TASK DIRECTIONS: When a line below holds the string "tcpSeq", show that line.

WORKING DATA:

= = = = = = =

-- ==== Sys2Proof/Machine/Tcp.lean ====
section
/-! DEFINITION. The TCP Engine (spec/46_tcp.md): BUILD_TCP_HDR, TCP_SYNACK, TCP_ACK_FROM_ANY, TCP_ACK_WITH_DATA,
TCP_RESPOND_DATA, TCP_CLIENT, INBOUND_INFO, GET_DATA_OFFSET, GET_DATA_LEN. -/

namespace Sys2Proof.Machine

/-- The byte-wise addition of R288 and R287: over the byte indices given (3 downto 0), the acknowledgment byte
becomes the sequence byte plus the carry, and the sequence byte the old acknowledgment byte or 0. -/
def ackLoop (copySeq : Bool) : List Nat → Nat → State → Except Err State
  | [], _, s => .ok s
  | i :: is, carry, s => do
    let q ← s.fbRead (tcpSeq + i)
    let t := q.toNat + carry
    let old ← s.fbRead (tcpAck + i)
    let s ← s.fbWrite (tcpAck + i) (BitVec.ofNat 8 t)
    let s ← s.fbWrite (tcpSeq + i) (if copySeq then old else 0x00)
    ackLoop copySeq is (t >>> 8) s

/-- `ISN <- (ISN + 2) mod 256` (R36, R288). -/
def State.bumpIsn (s : State) : State := { s with isn := s.isn + 2 }

/-- The fresh sequence number of R288: ISN in the third byte, then the post-increment. -/
def freshSeq (s : State) : Except Err State := do
  let s ← s.fbWriteBytes tcpSeq [0x00, 0x00, s.isn, 0x00]
  return s.bumpIsn

/-- `if copySeq = 0`: the fresh sequence number (R288). -/
def seqStep (copySeq : Bool) (s : State) : Except Err State := if copySeq then .ok s else freshSeq s

/-- `if mss = 1`: the MSS option (R288). -/
def mssStep (mss : Bool) (s : State) : Except Err State :=
  if mss then s.fbWriteBytes tcpOptions mssOption else .ok s

/-- `buildTcpHeader(rel, mss, copySeq)` (R288). -/
def buildTcpHeader (rel : Nat) (mss copySeq : Bool) (s : State) : Except Err State := do
  let p0 ← s.memRead tcpSrcPort 2
  let p1 ← s.memRead tcpDstPort 2
  let s ← s.memWrite tcpSrcPort 2 p1
  let s ← s.memWrite tcpDstPort 2 p0
  let s ← ackLoop copySeq [3, 2, 1, 0] rel s
  let s ← seqStep copySeq s
  let s ← s.memWrite tcpCsum 2 0x0000
  let s ← s.fbWrite tcpHlen (if mss then hlen24 else hlen20)
  mssStep mss s

/-- The TCP checksum over FB[26..26+n-1], written into a field that is zero (R282, R283, R285, R287). -/
def fillTcpChecksum (n : Nat) (s : State) : Except Err State := do
  let c ← inetChecksum s ipSrc n .tcp
  s.memWrite tcpCsum 2 c.toNat

/-- BUILD_TCP_HDR (R288); it needs no identity. -/
def buildTcpHdrBody (m s' : Bool) (s : State) : Except Err State := do
  let rel ← orUndef s.argAck
  buildTcpHeader rel.toNat m s' s

/-- BUILD_TCP_HDR (R288). -/
def execBuildTcpHdr (m s' : Bool) (s : State) : Host.Outcome State Fault Refusal :=
  finish (.buildTcpHdr m s') s (buildTcpHdrBody m s' s)

/-- TCP_SYNACK (R282). -/
def tcpSynackBody (s : State) : Except Err State := do
  let id ← s.needIdentity
  let s ← swapEthernet id s
  let s ← s.memWrite ipTotalLen 2 (20 + 24)
  let s ← swapIp id s
  let s ← s.fbWrite tcpFlags flagsSynAck
  let s ← buildTcpHeader 1 true false s
  let s ← fillTcpChecksum (8 + 24) s
  s.send (20 + 24 + 14)

/-- TCP_SYNACK (R282). -/
def execTcpSynack (s : State) : Host.Outcome State Fault Refusal :=
  finish .tcpSynack s (tcpSynackBody s)

/-- `inboundInfo()` (R291): the inbound payload length D, 0 when the difference is negative, and the TCP header
length HL, both in bytes. -/
def inboundInfo (s : State) : Except Err (Nat × Nat) := do
  let t ← s.memRead ipTotalLen 2
  let b ← s.fbRead tcpHlen
  let hl := 4 * (b.toNat >>> 4)
  return (t - 20 - hl, hl)

/-- The inbound FIN bit as TCP_ACK_FROM_ANY sees it: FB[47] is read only when FINs are echoed (R283, R284). -/
def inboundFin (s : State) : Except Err Bool :=
  match s.params.ackFin with
  | .never => pure false
  | .echoFin => do
    let b ← s.fbRead tcpFlags
    return b &&& flagFin == 0x01

/-- TCP_ACK_FROM_ANY (R283, R284). -/
def tcpAckFromAnyBody (s : State) : Except Err State := do
  let id ← s.needIdentity
  let (d, _) ← inboundInfo s
  let fin ← inboundFin s
  let rel := if d = 0 then 1 else d
  let flags := if d = 0 && fin then flagsAckFin else flagsAck
  let s ← swapEthernet id s
  let s ← s.fbWrite tcpFlags flags
  let s ← buildTcpHeader rel false true s
  let s ← s.memWrite ipTotalLen 2 (20 + 20)
  let s ← swapIp id s
  let s ← fillTcpChecksum (8 + 20) s
  s.send (20 + 20 + 14)

/-- TCP_ACK_FROM_ANY (R283). -/
def execTcpAckFromAny (s : State) : Host.Outcome State Fault Refusal :=
  finish .tcpAckFromAny s (tcpAckFromAnyBody s)

/-- The body of R285 from `FB[47] <- 0x19` on, which R286 shares. -/
def ackWithData (n : Nat) (s : State) : Except Err State := do
  let s ← s.fbWrite tcpFlags flagsAckPshFin
  let s ← s.memWrite ipTotalLen 2 (20 + 20 + n)
  let s ← fillIpChecksum s
  let s ← s.memWrite tcpCsum 2 0x0000
  let s ← fillTcpChecksum (8 + 20 + n) s
  s.send (20 + 20 + n + 14)

/-- TCP_ACK_WITH_DATA (R285); it needs no identity. -/
def tcpAckWithDataBody (l : Half) (s : State) : Except Err State := do
  raiseIf (!s.ackBuilt) .seq
  raiseIf (54 + l.toNat > s.params.bufSize) .range
  ackWithData l.toNat s

/-- TCP_ACK_WITH_DATA (R285). -/
def execTcpAckWithData (l : Half) (s : State) : Host.Outcome State Fault Refusal :=
  finish (.tcpAckWithData l) s (tcpAckWithDataBody l s)

/-- TCP_RESPOND_DATA (R286). -/
def tcpRespondDataBody (l : Half) (s : State) : Except Err State := do
  raiseIf (!s.ackBuilt) .seq
  raiseIf (l.toNat > s.params.pbSize || 54 + l.toNat > s.params.bufSize) .range
  let s ← copyPayload tcpOptions l.toNat s
  ackWithData l.toNat s

/-- TCP_RESPOND_DATA (R286). -/
def execTcpRespondData (l : Half) (s : State) : Host.Outcome State Fault Refusal :=
  finish (.tcpRespondData l) s (tcpRespondDataBody l s)

/-- clearAckOnSyn: with Z = 1 the acknowledgment number of a SYN is zero (R287). -/
def clearAck (z : Bool) (flags : Byte) (s : State) : Except Err State :=
  if z && (flags &&& flagSyn != 0) then s.fbWriteBytes tcpAck [0, 0, 0, 0] else .ok s

/-- `if M = 1`: the MSS option and the fixed advertised window (R287). -/
def clientOptions (m : Bool) (s : State) : Except Err State :=
  if m then do
    let s ← s.fbWriteBytes tcpOptions mssOption
    s.memWrite tcpWindow 2 s.params.clientWindow.toNat
  else .ok s

/-- The TCP header length of a client segment (R287). -/
def clientHdrLen (m : Bool) : Nat := if m then 24 else 20

/-- The body of R287 from its first access to FB up to Send. -/
def clientFrame (id : Identity) (dport sport : Half) (flags : Byte) (rel : Half) (dmac : BitVec 48) (dip : BitVec 32)
    (m z : Bool) (len : Nat) (s : State) : Except Err State := do
  let s ← ackLoop true [3, 2, 1, 0] rel.toNat s
  let s ← clearAck z flags s
  let s ← forEach (fun i s => do
    let s ← s.fbWrite (ethDst + i) (macByte dmac i)
    s.fbWrite (ethSrc + i) (macByte id.mac i)) [0, 1, 2, 3, 4, 5] s
  let s ← s.memWrite ethType 2 typeIpv4
  let s ← newIpHeaderForTcp id (20 + clientHdrLen m + len) dip s
  let s ← s.memWrite tcpSrcPort 2 sport.toNat
  let s ← s.memWrite tcpDstPort 2 dport.toNat
  let s ← s.fbWrite tcpHlen (if m then hlen24 else hlen20)
  let s ← s.fbWrite tcpFlags flags
  let s ← clientOptions m s
  let s ← s.memWrite tcpCsum 2 0x0000
  fillTcpChecksum (8 + clientHdrLen m + len) s

/-- TCP_CLIENT (R287). -/
def tcpClientBody (m z : Bool) (l : Half) (s : State) : Except Err State := do
  let id ← s.needIdentity
  let dport ← orUndef s.argPort
  let sport ← orUndef s.argSport
  let flags ← orUndef s.argFlags
  let rel ← orUndef s.argAck
  let dmac ← orUndef s.argMac
  let dip ← orUndef s.argIp
  raiseIf (34 + clientHdrLen m + l.toNat > s.params.bufSize) .range
  let s ← clientFrame id dport sport flags rel dmac dip m z l.toNat s
  s.send (34 + clientHdrLen m + l.toNat)

/-- TCP_CLIENT (R287). -/
def execTcpClient (m z : Bool) (l : Half) (s : State) : Host.Outcome State Fault Refusal :=
  finish (.tcpClient m z l) s (tcpClientBody m z l s)

/-- INBOUND_INFO (R292). -/
def inboundInfoBody (s : State) : Except Err State := do
  let (d, hl) ← inboundInfo s
  return { s with infoDlen := some (BitVec.ofNat 16 d), infoHlen := some (BitVec.ofNat 8 hl) }

/-- INBOUND_INFO (R292). -/
def execInboundInfo (s : State) : Host.Outcome State Fault Refusal :=
  finish .inboundInfo s (inboundInfoBody s)

/-- GET_DATA_OFFSET (R293). -/
def getDataOffsetBody (s : State) : Except Err State := do
  let (d, hl) ← inboundInfo s
  return s.setResult (if d = 0 then 0 else BitVec.ofNat 16 (34 + hl))

/-- GET_DATA_OFFSET (R293). -/
def execGetDataOffset (s : State) : Host.Outcome State Fault Refusal :=
  finish .getDataOffset s (getDataOffsetBody s)

/-- GET_DATA_LEN (R294). -/
def getDataLenBody (s : State) : Except Err State := do
  let (d, _) ← inboundInfo s
  return s.setResult (BitVec.ofNat 16 d)

/-- GET_DATA_LEN (R294). -/
def execGetDataLen (s : State) : Host.Outcome State Fault Refusal :=
  finish .getDataLen s (getDataLenBody s)

end Sys2Proof.Machine
end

= = = = = = =

ANSWER TO THE EXERCISE:
    let q ← s.fbRead (tcpSeq + i)
    let s ← s.fbWrite (tcpSeq + i) (if copySeq then old else 0x00)
  let s ← s.fbWriteBytes tcpSeq [0x00, 0x00, s.isn, 0x00]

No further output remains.